Monday, August 30

Quiz Answers, Question 3

Yet another installment of the answers for this quiz. We're now at question 3:
3. Concerning the foreknowledge of God: Calvinists believe
  • a. it has intentional will behind it.
  • b. it is exactly the same thing as foresight.
  • c. it is inconsistent with real human choice.
  • d. it means God can't really interact with us in time.
  • e. a and c.
  • f. none of the above.
The correct anwer is "a. it has intentional will behind it." Looking more carefully at this question, I think it might have been better if I had said something like this: Concerning God's foreknowledge as it is defined in scripture: Calvinist's believe..., because most of us use the word "foreknowledge" in common usage to mean simply "foresight", even though we understand that scripturally it means much more than that. Calvinists believe that the word "foreknowledge" as used in scripture refers to something more than simply looking down through time and seeing what would happen, but carries with the idea of intentional choice. So, when Paul writes in Romans 11 that "God has not rejected his people whom he foreknew", he is not saying simply that God knew ahead of time that the Israelites would be his people, but that he chose them to be his people.

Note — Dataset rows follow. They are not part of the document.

-- ==== Sys2Proof/Machine/VseFun.lean ====
section
/-! DEFINITION. The reference functions of the vector engine (06 R154 to R159). -/

namespace Sys2Proof.Machine

/-- rne32 as a value. -/
def r32 (v : FVal) : FVal := f32 (rne32 v).1
/-- fma32 (06 R154). -/
def fma32 (a b c : FVal) : FVal := r32 (fadd (fmul a b) c)
/-- rne32 of a product. -/
def mul32 (a b : FVal) : FVal := r32 (fmul a b)
/-- A coefficient of a table. -/
def coef (t : List Nat) (i : Nat) : FVal := f32 (t.getD i 0)
/-- Small integer as a value. -/
def fint (z : Int) : FVal := .fin (decide (z < 0)) z.natAbs 0
/-- Normalised significand in [1, 2) and exponent of a finite nonzero value (06 R154). -/
def normSig (m : Nat) (e : Int) : FVal × Int :=
  let l := Nat.log2 m
  (.fin false m (-(l : Int)), (l : Int) + e)
/-- floor(2^k × (x − 1)) for x = m × 2^e in [1, 4). -/
def idxOf (v : FVal) (k : Nat) : Nat :=
  match v with
  | .fin _ m e => let (t, _, _) := toUnits m e (-(k : Int)); t - 2 ^ k
  | _ => 0
/-- Scales a value by 2^z exactly. -/
def scale2 (v : FVal) (z : Int) : FVal := match v with | .fin n m e => .fin n m (e + z) | w => w
/-- Horner over coefficients given from the highest down. -/
def horner (t : FVal) : List FVal → FVal → FVal
  | [], p => p
  | c :: r, p => horner t r (fma32 p t c)

/-- exp2 of a finite x (06 R155). -/
def exp2Alg (x : FVal) : FVal :=
  if flt (fint 128) x then .inf false
  else if flt x (fint (-151)) then fzero false
  else
    match x with
    | .fin neg m e =>
      let (u, _) := rneUnits m e 0
      let n : Int := if neg then -(u : Int) else u
      let t := fadd x (fint (-n))
      let p := horner t ((List.range 7).reverse.map (coef cExp2)) (coef cExp2 7)
      r32 (scale2 p n)
    | v => v

/-- exp2_ref with its special operands (06 R154). -/
def exp2Ref (x : FVal) : FVal :=
  match x with
  | .nan => .nan
  | .inf neg => if neg then fzero false else .inf false
  | .fin _ m _ => if m = 0 then fint 1 else exp2Alg x

/-- log2 of a finite positive x (06 R156). -/
def log2Alg (m0 : Nat) (e0 : Int) : FVal :=
  let (m, e) := normSig m0 e0
  let j := match fmul (fint 64) (fadd m (fint (-1))) with | .fin _ a b => (rneUnits a b 0).1 | _ => 0
  let t := fma32 m (coef gLog2 j) (fint (-1))
  let q := horner t ((List.range 4).reverse.map (coef bLog2)) (coef bLog2 4)
  let p := mul32 t q
  r32 (fadd (r32 (fadd (fint e) (coef lLog2 j))) p)

/-- rcp of a finite nonzero x (06 R157). -/
def rcpAlg (neg : Bool) (m0 : Nat) (e0 : Int) : FVal :=
  let (m, e) := normSig m0 e0
  let s0 := coef rRcp (idxOf m 7)
  let stepF (s : FVal) : FVal := let d := fma32 (fnegate m) s (fint 1); fma32 s d s
  let s := stepF (stepF s0)
  match r32 (scale2 s (-e)) with
  | .fin _ a b => .fin neg a b
  | .inf _ => .inf neg
  | v => v

/-- rcp_ref with its special operands. -/
def rcpRef (x : FVal) : FVal :=
  match x with
  | .nan => .nan
  | .inf neg => fzero neg
  | .fin neg m e => if m = 0 then .inf neg else rcpAlg neg m e

/-- rsq of a finite positive x (06 R157). -/
def rsqAlg (m0 : Nat) (e0 : Int) : FVal :=
  let (m1, e1) := normSig m0 e0
  let odd := e1 % 2 ≠ 0
  let m := if odd then scale2 m1 1 else m1
  let e := if odd then e1 - 1 else e1
  let s0 := coef qRsq (idxOf m 5)
  let stepF (s : FVal) : FVal :=
    let h := mul32 m s
    let d := fma32 (fnegate h) s (fint 1)
    fma32 (mul32 (.fin false 1 (-1)) s) d s
  r32 (scale2 (stepF (stepF (stepF s0))) (-(e / 2)))

/-- rsq_ref with its special operands. -/
def rsqRef (x : FVal) : FVal :=
  match x with
  | .nan => .nan
  | .inf neg => if neg then .nan else fzero false
  | .fin neg m e => if m = 0 then .inf neg else if neg then .nan else rsqAlg m e

/-- tanh of a finite nonzero x (06 R158). -/
def tanhAlg (x : FVal) : FVal :=
  let a := fabs x
  let sg (v : FVal) : FVal := if fneg? x then fnegate v else v
  if flt a (.fin false 1 (-1)) then
    let z := mul32 x x
    let s := horner z ((List.range 6).reverse.map (coef dTanh)) (coef dTanh 6)
    fma32 (mul32 x z) s x
  else if flt a (fint 10) then
    let e := exp2Ref (mul32 a (f32 kTanh))
    sg (fma32 (fint (-2)) (rcpRef (r32 (fadd e (fint 1)))) (fint 1))
  else sg (fint 1)

/-- erf of a finite nonzero x (06 R159). -/
def erfAlg (x : FVal) : FVal :=
  let a := fabs x
  let sg (v : FVal) : FVal := if fneg? x then fnegate v else v
  if flt a (fint 1) then
    let z := mul32 x x
    let s := horner z ((List.range 10).reverse.map (coef eErf)) (coef eErf 10)
    mul32 x s
  else if flt a (fint 4) then
    let t := rcpRef (fma32 (f32 pErf) a (fint 1))
    let s := horner t ((List.range 4).reverse.map (coef aErf)) (coef aErf 4)
    let s := mul32 s t
    let w := exp2Ref (mul32 (fnegate (mul32 a a)) (f32 lErf))
    sg (fma32 (fnegate s) w (fint 1))
  else sg (fint 1)

/-- The conditions of a reference function: those of 03 R83, and DIVZERO. -/
structure RefRes where
  y : FVal
  flags : CFlags := {}
  divzero : Bool := false

/-- Whether a finite value is a power of two times a sign. -/
def isPow2 (m : Nat) : Bool := m ≠ 0 && m = 2 ^ Nat.log2 m

/-- The integer that a finite value is, if it is one. -/
def asInt (v : FVal) : Option Int :=
  match v with
  | .fin n m e =>
    let (t, r, _) := toUnits m e 0
    if r = 0 then some (if n then -(t : Int) else t) else none
  | _ => none

/-- INEXACT, OVERFLOW and UNDERFLOW of an algorithm result y from finite nonzero x (06 R154). -/
def refFlags (y : FVal) (exact : Bool) : CFlags :=
  let tiny := match y with | .fin _ m e => m = 0 || decide (flog2 m e < -126) | _ => false
  { inexact := !exact, overflow := y = .inf false || y = .inf true, underflow := !exact && tiny }

/-- A reference function by OPC on an exact operand (06 R154 to R159). -/
def refFun (opc : Nat) (x0 : FVal) : RefRes :=
  let x := r32 x0
  match x with
  | .nan => { y := .nan }
  | .inf neg =>
    match opc with
    | 0x18 => { y := if neg then fzero false else .inf false }
    | 0x19 => if neg then { y := .nan, flags := { invalid := true } } else { y := .inf false }
    | 0x1A => { y := fzero neg }
    | 0x1B => if neg then { y := .nan, flags := { invalid := true } } else { y := fzero false }
    | _ => { y := if neg then fint (-1) else fint 1 }
  | .fin neg m e =>
    if m = 0 then
      match opc with
      | 0x18 => { y := fint 1 }
      | 0x19 => { y := .inf true, divzero := true }
      | 0x1A => { y := .inf neg, divzero := true }
      | 0x1B => { y := .inf neg, divzero := true }
      | _ => { y := x }
    else
      match opc with
      | 0x18 =>
        let y := exp2Alg x
        let ex := match asInt x with | some z => decide (-149 ≤ z) && decide (z ≤ 127) | none => false
        { y := y, flags := refFlags y ex }
      | 0x19 =>
        if neg then { y := .nan, flags := { invalid := true } }
        else let y := log2Alg m e; { y := y, flags := refFlags y (isPow2 m && feq y (fint (flog2 m e))) }
      | 0x1A =>
        let y := rcpAlg neg m e
        { y := y, flags := refFlags y (isPow2 m && feq y (.fin neg 1 (-(flog2 m e)))) }
      | 0x1B =>
        if neg then { y := .nan, flags := { invalid := true } }
        else
          let y := rsqAlg m e
          { y := y, flags := refFlags y (isPow2 m && (flog2 m e) % 2 = 0 && feq y (.fin false 1 (-(flog2 m e / 2)))) }
      | 0x1C => let y := tanhAlg x; { y := y, flags := refFlags y false }
      | _ =>
        let y := erfAlg x
        { y := y, flags := refFlags y (!flt (fabs x) (fint 4)) }

end Sys2Proof.Machine
end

For variety, I'm using the London Baptist Confession 1689 for evidence of the Calvinistic postion. If you are a stickler for WCF, I'll let you in on a secret: the LBC and the WCF say exactly the same thing in this section. From Chapter 3 of the London Baptist Confession of 1689, Articles 1 and 2:
God hath decreed in himself, from all eternity, by the most wise and holy counsel of his own will, freely and unchangeably, all things, whatsoever comes to pass; yet so as thereby is God neither the author of sin nor hath fellowship with any therein; nor is violence offered to the will of the creature, nor yet is the liberty or contingency of second causes taken away, but rather established; in which appears his wisdom in disposing all things, and power and faithfulness in accomplishing his decree.

Although God knoweth whatsoever may or can come to pass, upon all supposed conditions, yet hath he not decreed anything, because he foresaw it as future, or as that which would come to pass upon such conditions.
That last paragraph speaks to the correct answer to this question. The reason God decrees (or wills) something is not because he sees that it's going to happen, but rather it's the other way around: God's decrees (or his will) stands behind his foreknowledge.

The last two wrong answers are things that open thiests in particular--and also some others who argue against Calvinism--maintain is the logical result of the Calvinist's view on God's foreknowledge, but Calvinists hold that real human choice and God's real interaction with his creation are compatible with their view of God's foreknowledge. Notice in the above quote from the LBC it says that God's decreeing everything that comes to pass does not do violence "to the will of the creature, nor yet is the liberty or contingency of second causes taken away, but rather established..." Human will and the liberty of second causes (or real human choice) remain within the Calvinistic system.

God also continues to interact within time by working to
uphold, direct, dispose, and govern all creatures and things, from the greatest even to the least, by his most wise and holy providence.... (LBC, Chapter 5, Article 1)
God is constantly active within his creation to bring about what he has already planned for it.